/-- An atomic operation (R160): AOP, size, whether the old value is returned, operand and compare value. -/
structure Atom where
  aop : BitVec 4
  size8 : Bool
  fetch : Bool
  operand : BitVec 64
  compare : BitVec 64
  deriving DecidableEq, Repr

/-- What reaches a scratchpad (R118): an access already under way in the package, by its number, or one given whole. -/
inductive SpadIn where
  | under (id : Nat)
  | direct (r : OutReq)
  deriving DecidableEq, Repr

/-- The policy of a line as its leaf entry gives it (R125). -/
inductive Policy where
  | stable | shared | uncached
  deriving DecidableEq, Repr

/-- How a bed cache looks a line up (R125, R142): the policy of the line, and whether the bed sequencer asks or the barrow. -/
structure LookF where
  pol : Policy
  bsq : Bool
  deriving DecidableEq, Repr

/-- Which cores a SYNC release covers (R95): a bed, the launch of a partition on this package, or a grove launch. -/
inductive SyncScope where
  | bed (b : BedId)
  | part (p : PartId)
  | grove (p : PartId)
  deriving DecidableEq, Repr

/-- Status codes of completion records (R12). -/
inductive Status where
  | ok | completed | tooLate | dieAbsent | dataLost | pageFault | featureMissing | cfgAbandoned | deadlineFallback
  | capUnattainable | groveExcluded | aborted
  deriving DecidableEq, Repr

/-- A write of the bed to DRAM (R132): the line, its byte mask and bytes, its policy, and whose it is. -/
structure BedWrite where
  id : Nat
  pa : BitVec 61
  mask : BitVec 128
  data : BitVec 1024
  pol : Policy
  part : PartId
  owner : Nat
  deriving DecidableEq, Repr

/-- One who asks for a translation (R231): a barrow, a bed sequencer, the command front end or the guest die. -/
inductive Asker where
  | barrow (b : BedId)
  | bsq (b : BedId)
  | cmd
  | guest
  deriving DecidableEq, Repr

/-- A translated access (R231, R235): who asks, in which context, for which address and access, and the step of its move (all ones
outside a step). -/
structure XltReq where
  id : Nat
  who : Asker
  ctx : CtxId
  va : BitVec 64
  r : Bool
  w : Bool
  a : Bool
  step : BitVec 32
  deriving DecidableEq, Repr

/-- An XINVAL command (R240). -/
structure XInvF where
  ctx : BitVec 6
  count : BitVec 16
  epoch : BitVec 32
  vpn : BitVec 39
  bedc : Bool
  deriving DecidableEq, Repr

/-- A source of requests (R142): the bed cache and merging buffer of a bed, the barrow itself, a bed sequencer, a ring of the command front
end (R258), an Opsan core, a PCIe endpoint, the guest die, the management controller, the IOMMU, a requester whose access is given whole, or a source of another package by its die
slot and bed. -/
inductive Src where
  | bed (b : Nat)
  | brw (b : Nat)
  | bsq (b : Nat)
  | iommu
  | cmd (ring : Nat)
  | opsan (core : Nat)
  | pcie
  | guest
  | mgt
  | ext
  | pkg (n slot bed : Nat)
  deriving DecidableEq, Repr

/-- A request to stacked DRAM as its controller receives it: `pa` is a local address, byte i of `data` goes to byte `pa` + i where
bit i of `mask` is 1; a read asks for `len` bytes of one line; `step` and `key` order a floating-point add (R165). -/
structure DramReq where
  id : Nat
  src : Src
  who : Who
  pa : BitVec 52
  len : Nat
  write : Bool
  data : BitVec 1024
  mask : BitVec 128
  atom : Option Atom
  step : BitVec 32
  key : BitVec 16
  deriving DecidableEq, Repr

/-- The request that reaches a controller: one already under way in the package, by its number, or one given whole. -/
inductive Arrival where
  | under (id : Nat)
  | direct (r : DramReq)
  deriving DecidableEq, Repr

/-- What training a stack comes to (R190, R191): the step that failed, if one did, and what was read and measured. -/
structure TrainRes where
  failed : Option (Fin 5)
  lanes : BitVec 8
  mfr : BitVec 8
  height : BitVec 8
  density : BitVec 8
  rev : BitVec 8
  us : BitVec 16
  deriving DecidableEq, Repr

/-- What befalls a laser module (R287). -/
inductive LaserEvent where
  | inserted (temp : BitVec 8) (mw : BitVec 16) (hours : BitVec 32)
  | removed | supplyLost | supplyGood | enabled | disabled
  | overTemp (temp : BitVec 8)
  deriving DecidableEq, Repr

/-- What training a Halene port comes to (R286, R289, R293): up, with its measured delay in CLK_MESH cycles and its neighbour, or
failed: no light, a lane, more than three closed bypasses, or a peer that is no Halene port. -/
inductive PortTrain where
  | up (delay : BitVec 12) (peer : PkgId) (peerPort : PortId)
  | noLight | lane | budget | peerKind
  deriving DecidableEq, Repr

/-- Why a port goes down (R287, R293): three milliseconds with too many replays, one flit sent eight times, a failed lane, no light,
or a laser lost. -/
inductive PortFail where
  | replays | eightTimes | lane | noLight | laser
  deriving DecidableEq, Repr

/-- A flit as received (R290, R291): its 256 bytes after correction, byte i at bits 8i and up, the granules that the guard code corrected
(syndrome and nibble of each), and whether a granule could not be corrected. -/
structure Flit where
  bytes : BitVec 2048
  corrected : List (BitVec 16 × Fin 36)
  uncorrectable : Bool
  deriving DecidableEq, Repr

/-- The header of a message (R295); `len` is its BYTES, and `id` the request that a RESP answers at its origin. -/
structure MsgHdr where
  src : PkgId
  dst : PkgId
  part : PartId
  slot : SlotId
  bed : BitVec 9
  bsq : Bool
  chan : Fin 16
  e2e : BitVec 11
  addr : BitVec 61
  len : Nat
  deriving DecidableEq, Repr

/-- What a RESP carries after its header (R296): nothing, a line's bytes, or the old value of an atomic. -/
inductive RespData where
  | none
  | line (data : BitVec 1024)
  | old (value : BitVec 64)
  deriving DecidableEq, Repr

/-- A message of the data network between packages (R295, R296): byte i of `data` is the byte at the header's address + i. -/
inductive Msg where
  | read (h : MsgHdr)
  | write (h : MsgHdr) (data : BitVec 1024)
  | atomic (h : MsgHdr) (a : Atom) (step : BitVec 32) (key : BitVec 16)
  | resp (h : MsgHdr) (id : Nat) (st : Status) (data : RespData)
  deriving DecidableEq, Repr

/-- A RESP: one that arrives for request `id` of this package, or the answer of request `id` of another package, which leaves. -/
inductive RespF where
  | arrive (h : MsgHdr) (id : Nat) (st : Status) (data : RespData)
  | leave (id : Nat)
  deriving DecidableEq, Repr

/-- A grove card (R304) with the counter of its message (R300). -/
structure Card where
  major : BitVec 8
  minor : BitVec 8
  pkg : BitVec 16
  req : BitVec 16
  flags : BitVec 8
  agree : BitVec 8
  slip : BitVec 8
  depth : BitVec 8
  portsUp : BitVec 16
  features : BitVec 64
  epoch : BitVec 64
  time : BitVec 64
  residual : BitVec 32
  charter : BitVec 32
  serial : BitVec 128
  digest : BitVec 512
  counter : BitVec 11
  deriving DecidableEq, Repr

/-- A member entry of a charter (R306); `links` holds the neighbour of port n in bytes 2n and 2n + 1. -/
structure Member where
  serial : BitVec 128
  pkg : BitVec 16
  flags : BitVec 16
  links : BitVec 256
  deriving DecidableEq, Repr

/-- A charter (R306): the author's card, its sequence, the low 32 bits of the tick at which it takes effect, and its members. -/
structure Charter where
  author : Card
  seq : BitVec 32
  effective : BitVec 32
  members : List Member
  deriving DecidableEq, Repr

/-- What an AGREE message reports (R222, R313, R371): a package not ready by the check tick of a step, with the tick P; a fallback set
late; a point saved; a point whose save failed. -/
inductive AgreeF where
  | short (step : BitVec 32) (p : BitVec 64)
  | fallback (step : BitVec 32) (group decide : BitVec 16)
  | saved (step : BitVec 32)
  | failed (step : BitVec 32)
  deriving DecidableEq, Repr

/-- A READY message (R297). -/
structure ReadyF where
  src : PkgId
  digest : BitVec 512
  tick : BitVec 64
  stepNew : BitVec 32
  stepOld : BitVec 32
  refused : Bool
  resume : Bool
  deriving DecidableEq, Repr

/-- A control message that the package floods or sends. -/
inductive Flood where
  | card (c : Card)
  | charter (c : Charter)
  | agree (part : PartId) (f : AgreeF)
  | ready (r : ReadyF)
  | diverge (digest : BitVec 512) (step : BitVec 32) (tick : BitVec 64)
  | lockAsk (src : PkgId)
  | lockNo (dst : PkgId) (cause : Fin 5)
  | lockAt (tick : BitVec 64)
  | unlock
  deriving DecidableEq, Repr

/-- A TIME exchange (R303): the two one-way times in picoseconds and the parent's residual. -/
structure TimeF where
  there : Int
  back : Int
  parent : Int
  deriving DecidableEq, Repr

/-- The header of a control message: the port it came in by, its origin and the origin's message counter (R295, R300). -/
structure CtlHdr where
  port : PortId
  src : PkgId
  counter : BitVec 11
  deriving DecidableEq, Repr

/-- A link of the grove as its author knows it: port `port` of the package with serial `a` faces the package with serial `b`, with the
delay D_port in nanoseconds. -/
structure Wire where
  a : BitVec 128
  port : PortId
  b : BitVec 128
  delay : Nat
  deriving DecidableEq, Repr

/-- A request for locked mode (R311): written here, arriving at the timekeeper, and its answers. -/
inductive LockF where
  | ask
  | asked (h : CtlHdr)
  | granted (h : CtlHdr) (tick : BitVec 64)
  | refused (h : CtlHdr) (cause : Fin 5)
  deriving DecidableEq, Repr

/-- Leaving locked mode (R311): written here, or asked by another member. -/
inductive UnlockF where
  | ask
  | asked (h : CtlHdr)
  deriving DecidableEq, Repr

/-- What a die reports of itself in training (R325, R326, R35). -/
structure DieInfo where
  kind : BitVec 4
  rev : BitVec 8
  feats : BitVec 64
  deriving DecidableEq, Repr

/-- What training a UCIe link comes to (R325): up at a rate (0 32 GT/s, 1 16 GT/s), with what the dies at its near and far end report; or
failed. -/
inductive LinkTrain where
  | up (rate : Fin 2) (near far : DieInfo)
  | failed
  deriving DecidableEq, Repr

/-- A mesh flit as received (R323): the granules corrected, whether it is sent again, and whether it could not be checked. -/
structure DFlit where
  corrected : List (BitVec 16 × Fin 36)
  again : Bool
  bad : Bool
  deriving DecidableEq, Repr

/-- Why a UCIe link is failing (R324). -/
inductive LinkFail where
  | replays | eightTimes | clock
  deriving DecidableEq, Repr

/-- Why a die is fenced (R340). -/
inductive FenceWhy where
  | command
  | reset (ordered : Bool)
  | clock
  | link
  | power
  deriving DecidableEq, Repr

/-- How far discovery of the guest die comes (R336): the straps, the step that failed, or the descriptor read with the rate of the link
(0 32 GT/s, 1 16 GT/s, 2 below). -/
inductive GuestStep where
  | bridged | empty | noRail | noTrain | noDesc
  | read (desc : BitVec 2048) (rate : Fin 3)
  deriving DecidableEq, Repr

/-- A request of the guest die (R338), within one line. -/
structure GuestF where
  id : Nat
  va : BitVec 64
  len : Nat
  write : Bool
  data : BitVec 1024
  atom : Option Atom
  deriving DecidableEq, Repr

/-- An access of one of the 96 Opsan cores that leaves the processor die (R329 to R331), within one line. `rel` tells that it is a store or
AMO with .rl, or that a FENCE whose predecessor set holds W comes before it in its core's program since the access before it; `acq` that
a FENCE whose successor set holds R does; a FENCE.TSO is both; `aq` that it is a load or AMO with .aq (R155). -/
structure OpsanF where
  id : Nat
  core : Fin 96
  rel : Bool
  acq : Bool
  aq : Bool
  pa : BitVec 56
  len : Nat
  write : Bool
  data : BitVec 1024
  atom : Option Atom
  deriving DecidableEq, Repr

/-- A DMA access of a PCIe endpoint (R334), within one line: the physical address that its device context gives, none where the context
does not permit it. -/
structure DmaF where
  id : Nat
  pa : Option (BitVec 61)
  len : Nat
  write : Bool
  data : BitVec 1024
  deriving DecidableEq, Repr

/-- The meters over one interval, in mW (R346): the twelve plots, the processor die, I/O dies A and B, the stacks and the guest site. -/
structure Meters where
  plots : List Nat
  host : Nat
  ioA : Nat
  ioB : Nat
  stks : Nat
  guest : Nat
  deriving DecidableEq, Repr

/-- The sensors of the package in °C (R362, R363): the hottest of each die slot, each stack, each bed group, and the cold plate's inlet and
outlet. -/
structure Temps where
  dies : List Nat
  stks : List Nat
  groups : List Nat
  inlet : Nat
  outlet : Nat
  deriving DecidableEq, Repr

/-- A copy of the identity record as boot reads it (R36, R37): bytes 0x000 to 0x29F, and whether its signature is valid under the vendor
identity key. -/
structure IdCopy where
  body : BitVec 5376
  sig : BitVec 22560
  sigOk : Bool
  deriving DecidableEq, Repr

/-- What keys and flash parts decide of an image (R413, R415): whether SHAKE256 of PUBKEY equals the ROM digest of KEY_INDEX, whether
SIGNATURE is valid under PUBKEY, and whether what is written to the flash reads back. -/
structure ImgIn where
  keyOk : Bool
  sigOk : Bool
  flashOk : Bool
  deriving DecidableEq, Repr

/-- What boot finds: both copies of the identity record, whether the attestation seeds open (R422), and what decides of the image of the
slot that is chosen. -/
structure BootIn where
  a : IdCopy
  b : IdCopy
  keyOpen : Bool
  img : ImgIn
  deriving DecidableEq, Repr

/-- A correction as a unit reports it (R389 to R394): of a site with its die slot, unit, address, syndrome and corrected nibble; or a parity
error in a block of the instruction buffer of a core (R390). -/
inductive CeF where
  | unit (site : Fin 8) (slot : SlotId) (unit : BitVec 16) (addr : BitVec 52) (synd : BitVec 16) (nib : Fin 36)
  | ib (c : CoreId) (block : Nat)
  deriving DecidableEq, Repr

/-- An uncorrectable error that is met (R138, R390, R395, R397): in a granule of stacked DRAM or of a scratchpad that an operation needs,
in a register, grid bank or tile flag that a core reads, in a merging-buffer entry, in a line that a bed holds, in a line that an Opsan core
reads or evicts, or in the memories of the management controller. -/
inductive UeF where
  | dram (pa : BitVec 52) (who : Who)
  | spad (c : CoreId) (gran : BitVec 11)
  | parity (c : CoreId)
  | merge (b : BedId) (id : Nat)
  | line (b : BedId) (pa : BitVec 61)
  | hostRead (id : Nat) (pa : BitVec 52)
  | hostEvict (pa : BitVec 52)
  | mgt (ci : Fin 4)
  deriving DecidableEq, Repr

/-- A restart of the management controller (R400): it begins, by the check that failed (R425: 1 heartbeat, 2 loop deadline, 3 second
computation, 4 code integrity, 5 memory, 6 watchdog), or ends. -/
inductive RestartF where
  | begins (check : Fin 7)
  | ends
  deriving DecidableEq, Repr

▶ Task goal
Check the records above and copy each line that has the string "refused".

▶ Reply
  refused : Bool
  | refused (h : CtlHdr) (cause : Fin 5)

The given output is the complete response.